Would you write out, exactly as they stand, all lines from the one containing "(R49, R165). -/" through the end of the listing below, and only those?
# # # # # # #
-- ==== Sys2Proof/Safety.lean ====
section
/-! DEFINITION. The terms the statements use: the invariants of the spec (10_state.md R28), the permission table and the
mode table (60_exceptions.md R162, R172), what the host can observe (10_state.md R27), command sequences (20_memory.md
R53). -/

namespace Sys2Proof.Machine

/-- Between commands: no compression is in progress and `UPC` is 0 (R22, R28 I1). -/
structure State.Between (s : State) : Prop where
  upc : s.UPC = 0#7
  idleSequencer : s.compressing = false

/-- The admission check of R102 passes for `n` more bytes. -/
structure State.Admits (n : Nat) (s : State) : Prop where
  fits : ∀ cap, s.cfg.padcap = some cap → paddedLen (s.LEN.toNat + n) ≤ cap
  below : s.LEN.toNat + n < 2 ^ 61

/-- The invariants I1 to I4 of R28 that are about the control state, the domain of `PADCAP` (R5) and the canonical form
of `BLK`. -/
structure State.Inv (s : State) : Prop where
  between : s.Between
  errIff : s.ERRCODE ≠ 0#4 ↔ s.MODE = .error
  errBound : s.ERRCODE ≤ 4#4
  lenBound : s.LEN.toNat < 2 ^ 61
  lenFits : s.MODE = .absorb ∨ s.MODE = .done → ∀ cap, s.cfg.padcap = some cap → paddedLen s.LEN.toNat ≤ cap
  idleLen : s.MODE = .idle → s.LEN = 0#64
  blkForm : s.BLK.wf = true
  cfgDomain : s.cfg.wf = true

/-- R28 I5: `m` are the bytes absorbed since the last `INIT`. -/
structure State.HasAbsorbed (m : List Byte) (s : State) : Prop where
  len : s.LEN.toNat = m.length
  tail : ∀ p, p < s.pos → s.BLK.read p = m.getD (64 * (m.length / 64) + p) 0#8
  hash : s.H = hashBlocks m (m.length / 64)

/-- R28 I6: `H` is the digest of `m`, whose length is `LEN`. -/
structure State.HasDigest (m : List Byte) (s : State) : Prop where
  len : s.LEN.toNat = m.length
  hash : s.H = digestWords m

/-- R28 I5 and I6 for some message. -/
structure State.MessageInv (s : State) : Prop where
  absorbing : s.MODE = .absorb → ∃ m, s.HasAbsorbed m
  finished : s.MODE = .done → ∃ m, s.HasDigest m

/-- The commands, which the host sends (R60). -/
def isCommand (i : Instr) : Bool :=
  match i with
  | .nop => true
  | .init => true
  | .final => true
  | .push1 _ => true
  | .push2 _ _ => true
  | .push3 _ _ _ => true
  | .rdst => true
  | .rdlen _ => true
  | .rdh _ => true
  | .rdx _ => true
  | .loadw => false
  | .expand _ => false
  | .seed => false
  | .round _ => false
  | .fold => false

/-- The permission table of R162. A micro-operation is no command; the table has no row for it. -/
def permitted (i : Instr) (m : Mode) : Bool :=
  match i with
  | .nop => true
  | .init => true
  | .final => m == .absorb
  | .push1 _ => m == .absorb
  | .push2 _ _ => m == .absorb
  | .push3 _ _ _ => m == .absorb
  | .rdst => true
  | .rdlen _ => true
  | .rdh _ => m == .done
  | .rdx _ => m == .done
  | .loadw => false
  | .expand _ => false
  | .seed => false
  | .round _ => false
  | .fold => false

/-- The message bytes a command carries, in message order (R44, R62). -/
def messageBytes (i : Instr) : List Byte :=
  match i with
  | .push1 b0 => [b0]
  | .push2 b0 b1 => [b0, b1]
  | .push3 b0 b1 b2 => [b0, b1, b2]
  | .nop => []
  | .init => []
  | .final => []
  | .rdst => []
  | .rdlen _ => []
  | .rdh _ => []
  | .rdx _ => []
  | .loadw => []
  | .expand _ => []
  | .seed => []
  | .round _ => []
  | .fold => []

/-- The commands that may stand between the `INIT` and the `FINAL` of one message without a fault, within capacity: the
pushes, and `NOP`, `RDST`, `RDLEN` (R108, R162). -/
def insideMessage (i : Instr) : Bool :=
  match i with
  | .push1 _ => true
  | .push2 _ _ => true
  | .push3 _ _ _ => true
  | .nop => true
  | .rdst => true
  | .rdlen idx => decide (idx ≤ 1#4)
  | .init => false
  | .final => false
  | .rdh _ => false
  | .rdx _ => false
  | .loadw => false
  | .expand _ => false
  | .seed => false
  | .round _ => false
  | .fold => false

/-- The mode after a command, R172: a fault gives ERROR, else the entry of the command's column. -/
def modeAfter (i : Instr) (s : State) : Mode :=
  if permitted i s.MODE = false then .error
  else if messageBytes i ≠ [] ∧ admission (messageBytes i).length s ≠ none then .error
  else if i = .init then .absorb
  else if i = .final then .done
  else s.MODE

/-- The block that the bytes `bs` complete: the bytes of the block so far, then the first bytes of `bs` (R103, R105). -/
def filledBlock (s : State) (bs : List Byte) : Vector Byte 64 :=
  Vector.ofFn (fun i => if i.val < s.pos then s.BLK.read i.val else bs.getD (i.val - s.pos) 0#8)

/-- The first of the two blocks that `FINAL` compresses when the length field does not fit: the bytes of the block so
far, the terminator, zeros (R107). -/
def terminatedBlock (s : State) : Vector Byte 64 :=
  Vector.ofFn (fun i => if i.val < s.pos then s.BLK.read i.val else if i.val = s.pos then 0x80#8 else 0x00#8)

/-- One instruction after another (R53). -/
def execAll (is : List Instr) (s : State) : Result :=
  match is with
  | [] => .next s
  | i :: rest => andThen (exec i s) (execAll rest)

/-- All that the host can tell two engines between commands apart by is equal (R27): the parameter, the two sides of the
port, `MODE`, `ERRCODE`, `LEN`; of the datapath, `H` once `INIT` has written it and, while a message is open, the bytes of
the block so far. `W`, `a..h`, the rest of `BLK`, and `H` in IDLE and ERROR mode may differ. -/
structure SameObservable (s t : State) : Prop where
  betweenLeft : s.Between
  betweenRight : t.Between
  formLeft : s.BLK.wf = true
  formRight : t.BLK.wf = true
  cfg : s.cfg = t.cfg
  port : s.port = t.port
  out : s.out = t.out
  mode : s.MODE = t.MODE
  errcode : s.ERRCODE = t.ERRCODE
  len : s.LEN = t.LEN
  hash : s.MODE = .absorb ∨ s.MODE = .done → s.H = t.H
  blk : s.MODE = .absorb → ∀ p, p < s.pos → s.BLK.read p = t.BLK.read p

/-- Nothing but the datapath may differ: the frame of a micro-operation (R125). -/
structure SameControl (s t : State) : Prop where
  len : t.LEN = s.LEN
  mode : t.MODE = s.MODE
  errcode : t.ERRCODE = s.ERRCODE
  cfg : t.cfg = s.cfg
  port : t.port = s.port
  out : t.out = s.out
  resets : t.resets = s.resets
  blk : ∀ a, t.BLK.read a = s.BLK.read a

/-- The datapath and the counters are equal: the frame of a command that only answers, and of a fault (R49, R165). -/
structure SameData (s t : State) : Prop where
  hash : t.H = s.H
  vars : t.vars = s.vars
  sched : t.W = s.W
  blk : ∀ a, t.BLK.read a = s.BLK.read a
  len : t.LEN = s.LEN
  upc : t.UPC = s.UPC
  compressing : t.compressing = s.compressing
  cfg : t.cfg = s.cfg
  port : t.port = s.port
  resets : t.resets = s.resets

end Sys2Proof.Machine
end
# # # # # # #
◆ **Response**
/-- The datapath and the counters are equal: the frame of a command that only answers, and of a fault (R49, R165). -/
structure SameData (s t : State) : Prop where
  hash : t.H = s.H
  vars : t.vars = s.vars
  sched : t.W = s.W
  blk : ∀ a, t.BLK.read a = s.BLK.read a
  len : t.LEN = s.LEN
  upc : t.UPC = s.UPC
  compressing : t.compressing = s.compressing
  cfg : t.cfg = s.cfg
  port : t.port = s.port
  resets : t.resets = s.resets

end Sys2Proof.Machine
end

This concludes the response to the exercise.